Soviet earth magnetosphere studying satellite

Kosmos 426 (Космос 426 meaning Cosmos 426), also known as DS-U2-K No.1, was a Soviet satellite which was launched in 1971 as part of the Dnepropetrovsk Sputnik programme. It was a 680 kg spacecraft, which was built by the Yuzhnoye Design Bureau, and was used to study charged particles and radiation in the Earth's magnetosphere.

== Launch ==
A Kosmos-3M carrier rocket, with serial number 65014-101, was used to launch Kosmos 426 into low Earth orbit. The launch took place from Site 132/2 at the Plesetsk Cosmodrome. The launch occurred at 18:10:00 UTC on 4 June 1971, and resulted in the successful insertion of the satellite into orbit.

== Orbit ==
Upon reaching orbit, the satellite was assigned its Kosmos designation, and received the International Designator 1971-052A. The North American Aerospace Defense Command assigned it the catalogue number 05281.
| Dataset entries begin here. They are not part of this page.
/-! ### holdBits -/

@[simp] theorem holdBits_dim_w (a : Byte) (n : Nat) (b : Block) : (holdBits a n b).dim_w = b.dim_w := rfl
@[simp] theorem holdBits_dim_h (a : Byte) (n : Nat) (b : Block) : (holdBits a n b).dim_h = b.dim_h := rfl
@[simp] theorem holdBits_cfg_w (a : Byte) (n : Nat) (b : Block) : (holdBits a n b).cfg_w = b.cfg_w := rfl
@[simp] theorem holdBits_cfg_h (a : Byte) (n : Nat) (b : Block) : (holdBits a n b).cfg_h = b.cfg_h := rfl
@[simp] theorem holdBits_busy (a : Byte) (n : Nat) (b : Block) : (holdBits a n b).busy = b.busy := rfl
@[simp] theorem holdBits_done (a : Byte) (n : Nat) (b : Block) : (holdBits a n b).done = b.done := rfl
@[simp] theorem holdBits_acc (a : Byte) (n : Nat) (b : Block) : (holdBits a n b).acc = a := rfl
@[simp] theorem holdBits_nbits (a : Byte) (n : Nat) (b : Block) : (holdBits a n b).nbits = BitVec.ofNat 3 n := rfl
@[simp] theorem holdBits_x (a : Byte) (n : Nat) (b : Block) : (holdBits a n b).x = b.x := rfl
@[simp] theorem holdBits_y (a : Byte) (n : Nat) (b : Block) : (holdBits a n b).y = b.y := rfl
@[simp] theorem holdBits_out_data (a : Byte) (n : Nat) (b : Block) : (holdBits a n b).out_data = b.out_data := rfl
@[simp] theorem holdBits_out_full (a : Byte) (n : Nat) (b : Block) : (holdBits a n b).out_full = b.out_full := rfl
@[simp] theorem holdBits_count (a : Byte) (n : Nat) (b : Block) : (holdBits a n b).count = b.count := rfl
@[simp] theorem holdBits_err_ovf (a : Byte) (n : Nat) (b : Block) : (holdBits a n b).err_ovf = b.err_ovf := rfl
@[simp] theorem holdBits_err_udf (a : Byte) (n : Nat) (b : Block) : (holdBits a n b).err_udf = b.err_udf := rfl
@[simp] theorem holdBits_err_cmd (a : Byte) (n : Nat) (b : Block) : (holdBits a n b).err_cmd = b.err_cmd := rfl

/-! ### nextColumn -/

@[simp] theorem nextColumn_dim_w (b : Block) : (nextColumn b).dim_w = b.dim_w := rfl
@[simp] theorem nextColumn_dim_h (b : Block) : (nextColumn b).dim_h = b.dim_h := rfl
@[simp] theorem nextColumn_cfg_w (b : Block) : (nextColumn b).cfg_w = b.cfg_w := rfl
@[simp] theorem nextColumn_cfg_h (b : Block) : (nextColumn b).cfg_h = b.cfg_h := rfl
@[simp] theorem nextColumn_busy (b : Block) : (nextColumn b).busy = b.busy := rfl
@[simp] theorem nextColumn_done (b : Block) : (nextColumn b).done = b.done := rfl
@[simp] theorem nextColumn_acc (b : Block) : (nextColumn b).acc = b.acc := rfl
@[simp] theorem nextColumn_nbits (b : Block) : (nextColumn b).nbits = b.nbits := rfl
@[simp] theorem nextColumn_x (b : Block) : (nextColumn b).x = b.x + 1 := rfl
@[simp] theorem nextColumn_y (b : Block) : (nextColumn b).y = b.y := rfl
@[simp] theorem nextColumn_out_data (b : Block) : (nextColumn b).out_data = b.out_data := rfl
@[simp] theorem nextColumn_out_full (b : Block) : (nextColumn b).out_full = b.out_full := rfl
@[simp] theorem nextColumn_count (b : Block) : (nextColumn b).count = b.count := rfl
@[simp] theorem nextColumn_err_ovf (b : Block) : (nextColumn b).err_ovf = b.err_ovf := rfl
@[simp] theorem nextColumn_err_udf (b : Block) : (nextColumn b).err_udf = b.err_udf := rfl
@[simp] theorem nextColumn_err_cmd (b : Block) : (nextColumn b).err_cmd = b.err_cmd := rfl

/-! ### nextRow -/

@[simp] theorem nextRow_dim_w (b : Block) : (nextRow b).dim_w = b.dim_w := rfl
@[simp] theorem nextRow_dim_h (b : Block) : (nextRow b).dim_h = b.dim_h := rfl
@[simp] theorem nextRow_cfg_w (b : Block) : (nextRow b).cfg_w = b.cfg_w := rfl
@[simp] theorem nextRow_cfg_h (b : Block) : (nextRow b).cfg_h = b.cfg_h := rfl
@[simp] theorem nextRow_busy (b : Block) : (nextRow b).busy = b.busy := rfl
@[simp] theorem nextRow_done (b : Block) : (nextRow b).done = b.done := rfl
@[simp] theorem nextRow_acc (b : Block) : (nextRow b).acc = b.acc := rfl
@[simp] theorem nextRow_nbits (b : Block) : (nextRow b).nbits = b.nbits := rfl
@[simp] theorem nextRow_x (b : Block) : (nextRow b).x = 0 := rfl
@[simp] theorem nextRow_y (b : Block) : (nextRow b).y = b.y + 1 := rfl
@[simp] theorem nextRow_out_data (b : Block) : (nextRow b).out_data = b.out_data := rfl
@[simp] theorem nextRow_out_full (b : Block) : (nextRow b).out_full = b.out_full := rfl
@[simp] theorem nextRow_count (b : Block) : (nextRow b).count = b.count := rfl
@[simp] theorem nextRow_err_ovf (b : Block) : (nextRow b).err_ovf = b.err_ovf := rfl
@[simp] theorem nextRow_err_udf (b : Block) : (nextRow b).err_udf = b.err_udf := rfl
@[simp] theorem nextRow_err_cmd (b : Block) : (nextRow b).err_cmd = b.err_cmd := rfl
Kosmos 426 was the only DS-U2-K satellite to be launched. It was operated in an orbit with a perigee of 388 km, an apogee of 1993 km, 74 degrees of inclination, and an orbital period of 109.2 minutes. It was operated until 12 January 1972, and subsequently remained in orbit until it decayed and reentered the atmosphere on 11 May 2002.